All out for carbon taxes?

Ekeland believes that left’s lack of enthusiasm for Hansen’s plan reflects a “long tradition of quite correctly fighting against indirect, regressive and socially unjust taxes.” I agree: most of the leftish criticisms of Hansen that I’ve seen have failed to see the broad range of measures that Hansen advocates, and the important ways in which fee and dividend differs from most carbon tax plans.

But having said that the left has “quite correctly” opposed such taxes, Ekeland promptly reverses himself, calling opposition to tax-driven price increases “a fairly dogmatic tradition.” He strongly criticizes me, Simon Butler, Tim Anderson and Daniel Tanuro for pointing that in the real world – not some fantasy world where taxes are imposed by impartial governments for the common good – most plans to “put a price on carbon” hurt working people while boosting corporate profits.

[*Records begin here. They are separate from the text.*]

/-- COMMIT_LANDING. -/
def execCommitLanding (t : Nat) (g : Nat) (s : State) : Host.Outcome State Fault Refusal :=
  .next (s.run t fun s =>
    let s := s.landDue
    match s.landable g with
    | none => s
    | some f => s.landFlight f)
/-- COMPILE_START. -/
def execCompileStart (t : Nat) (mismatch slow : List Nat) (s : State) : Host.Outcome State Fault Refusal :=
  .next (s.runIf t
    (fun s => s.atPoint 5 (s.kO + 32) && !(s.cfg.topo.pair && s.pair.st == 3))
    fun s =>
      let s := (s.landDue.reach 5).takeEnd
      (if s.edg.stopped then s.noEdges else State.heartbeat s (State.compile mismatch slow s)).cellsPeriod)
/-- COMPILE_STOP (R302). -/
def execCompileStop (t : Nat) (s : State) : Host.Outcome State Fault Refusal :=
  .next (s.runIf t (fun s => s.compileBad && !s.edg.stopped) fun s =>
    let s := s.onEdg fun e => { e with stopped := true }
    let s := s.onComp fun k => { k with done := false, cells := [], locals := [], slow := [], hist := [], bad := false }
    (s.allOff).heartbeatStop 3 0)
/-- SHIP_SLOT. -/
def execShipSlot (t : Nat) (c : Nat) (s : State) : Host.Outcome State Fault Refusal :=
  .next (s.runIf t
    (fun s => s.comp.done && s.comp.slow.contains c && decide (c < 128) && s.comp.cells.any (·.1 == c) && s.sinceC == s.shipSlot c)
    (withholdCell 30 c))
/-- LOCAL_SET_DEADLINE: 64 cycles before the opening. -/
def execLocalSetDeadline (t : Nat) (g : Nat) (s : State) : Host.Outcome State Fault Refusal :=
  .next (s.runIf t
    (fun s => s.comp.done && s.comp.slow.contains (128 + g) && s.comp.locals.any (·.1 == g) &&
      s.comp.per == s.per && s.timeline && s.cyc == s.kO - 64)
    (withholdLocal 30 g))
/-- EDGE_FRAME_SHIP. -/
def execEdgeFrameShip (t : Nat) (seam : Nat) (s : State) : Host.Outcome State Fault Refusal :=
  .next (s.runIf t
    (fun s => s.comp.done && !s.edg.stopped && s.maySendEdge && s.sinceC / 16 == at' s.cfg.topo.shipOfs seam 0)
    fun s => each (s.comp.cells.filter fun x => x.1 / 8 == seam && !s.comp.slow.contains x.1) (fun x s => s.shipCell x.1 x.2) s)
/-- EDGE_PERIOD_OPENING. -/
def execEdgePeriodOpening (t : Nat) (s : State) : Host.Outcome State Fault Refusal :=
  .next (s.runIf t (fun s => s.atPoint 4 s.kO) fun s => (s.reach 4).opening)
/-- LPWM_TRANSITION (R309). -/
def execLpwmTransition (t : Nat) (j : Nat) (s : State) : Host.Outcome State Fault Refusal :=
  .next (s.runIf t (fun s => (at' s.edg.lpwm j {}).run && (at' s.edg.lpwm j {}).todo.any (·.1 == s.inEdge))
    fun s => s.outsTo fun i x => if i = j then x.edge s.inEdge else x)

/-! ## Commands (R318, R319) -/

/-- Causes common to the reference commands, in the order of R319. -/
def refCauses (s : State) (g : Nat) : List (Bool × Nat) :=
  [((s.group g).isNone, 2), (match s.group g with | some d => d.owner != .host | none => true, 1), (s.edg.stopped, 5)]
/-- Slots of a group. -/
def slotsOf (s : State) (g : Nat) : Nat := match s.group g with | some d => d.slots | none => 0
/-- The words of a payload from an offset. -/
def payWords (p : Bytes) (o : Nat) : List Word := (List.range ((p.length - o) / 4)).map fun i => fieldW p (o + 4 * i)
/-- REF_STAGE. -/
def cmdRefStage : Cmd where
  opcode := 0x0301
  lens := fun n => 8 ≤ n && n ≤ 232 && n % 4 == 0
  fields := fun h p _ => firstBad [target0 h, zeros p 1 1]
  block := fun _ p s =>
    let g := field p 0 1
    blockCause (refCauses s g ++ [(decide (slotsOf s g < field p 2 2 + (p.length - 4) / 4), 3)])
  act := fun _ p s =>
    let o := field p 2 2; let v := payWords p 4
    (s.onGrp (field p 0 1) fun g => { g with staging := g.staging.take o ++ v ++ g.staging.drop (o + v.length) }, {})
/-- REF_COMMIT. -/
def cmdRefCommit : Cmd where
  opcode := 0x0302
  lens := (· == 4)
  fields := fun h p _ => firstBad [target0 h, zeros p 1 3]
  block := fun _ p s => let g := field p 0 1; blockCause (refCauses s g ++ [(!s.directOk g (s.grp g).staging, 4)])
  act := fun _ p s => let g := field p 0 1; (s.commit { g := g, vals := (s.grp g).staging, src := 1 }, { status := 2, wait := some (0, g) })
/-- REF_DISCARD. -/
def cmdRefDiscard : Cmd where
  opcode := 0x0303
  lens := (· == 4)
  fields := fun h p _ => firstBad [target0 h, zeros p 1 3]
  block := fun _ p s => blockCause (refCauses s (field p 0 1))
  act := fun _ p s => (s.onGrp (field p 0 1) fun g => { g with staging := committedNow g }, {})
/-- REF_STAGE. -/
def execRefStage (t : Nat) (h : RecHdr) (g slot : Nat) (vals : List Word) (s : State) : Host.Outcome State Fault Refusal :=
  .next (hostRow cmdRefStage t h (le 1 g ++ le 1 0 ++ le 2 slot ++ vals.flatMap fun v => le 4 v.toNat) s)
/-- REF_COMMIT. -/
def execRefCommit (t : Nat) (h : RecHdr) (g : Nat) (s : State) : Host.Outcome State Fault Refusal :=
  .next (hostRow cmdRefCommit t h (le 4 (g % 256)) s)
/-- REF_DISCARD. -/
def execRefDiscard (t : Nat) (h : RecHdr) (g : Nat) (s : State) : Host.Outcome State Fault Refusal :=
  .next (hostRow cmdRefDiscard t h (le 4 (g % 256)) s)

end Sys2Proof.Machine
end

Rather than discussing Hansen’s full program, Ekeland uses one of its proposals as a jumping-off point to argue that using taxes and markets to influence consumer behavior is the only practical and effective way to reduce emissions. Leftists who disagree display “a lack of understanding of markets as a social institution.” He points to the fact that sales of electric cars jumped in Norway when taxes on them were cut as proof that “when the prices and context change, behavior can change.” By implication, the emission problem is caused by consumer behavior, and fixing the market is the solution.

The alternative, which he calls “command-and-control regulation,” is not only “totally unrealistic” but would likely lead to “black markets for energy, with horrific prices and speculation.” No wonder he doesn’t mention that Hansen’s program features an outright ban on coal and unconventional fuel production!

This isn’t the place for a full discussion of the advantages and (mostly) disadvantages of trying to use markets to solve environmental problems. The key point is made clearly in Foster’s article: “All exclusively market-based strategies tend to backfire, since they rely principally on economic incentives. Hansen’s fee and dividend is necessary under present conditions but is only a single wedge in what must be a much more comprehensive climate-change exit strategy.”

Ekeland reduces Hansen’s program to a single wedge, and his contradictory comments about direct dividends reveal confusion about key aspects of that. It is very difficult to see how his approach can be considered consistent with James Hansen’s climate change exit strategy.

Ian Angus is an ecosocialist activist in Canada. This article was written in response to an article by Anders Ekeland which appeared in both Against the Current and Climate and Capitalism.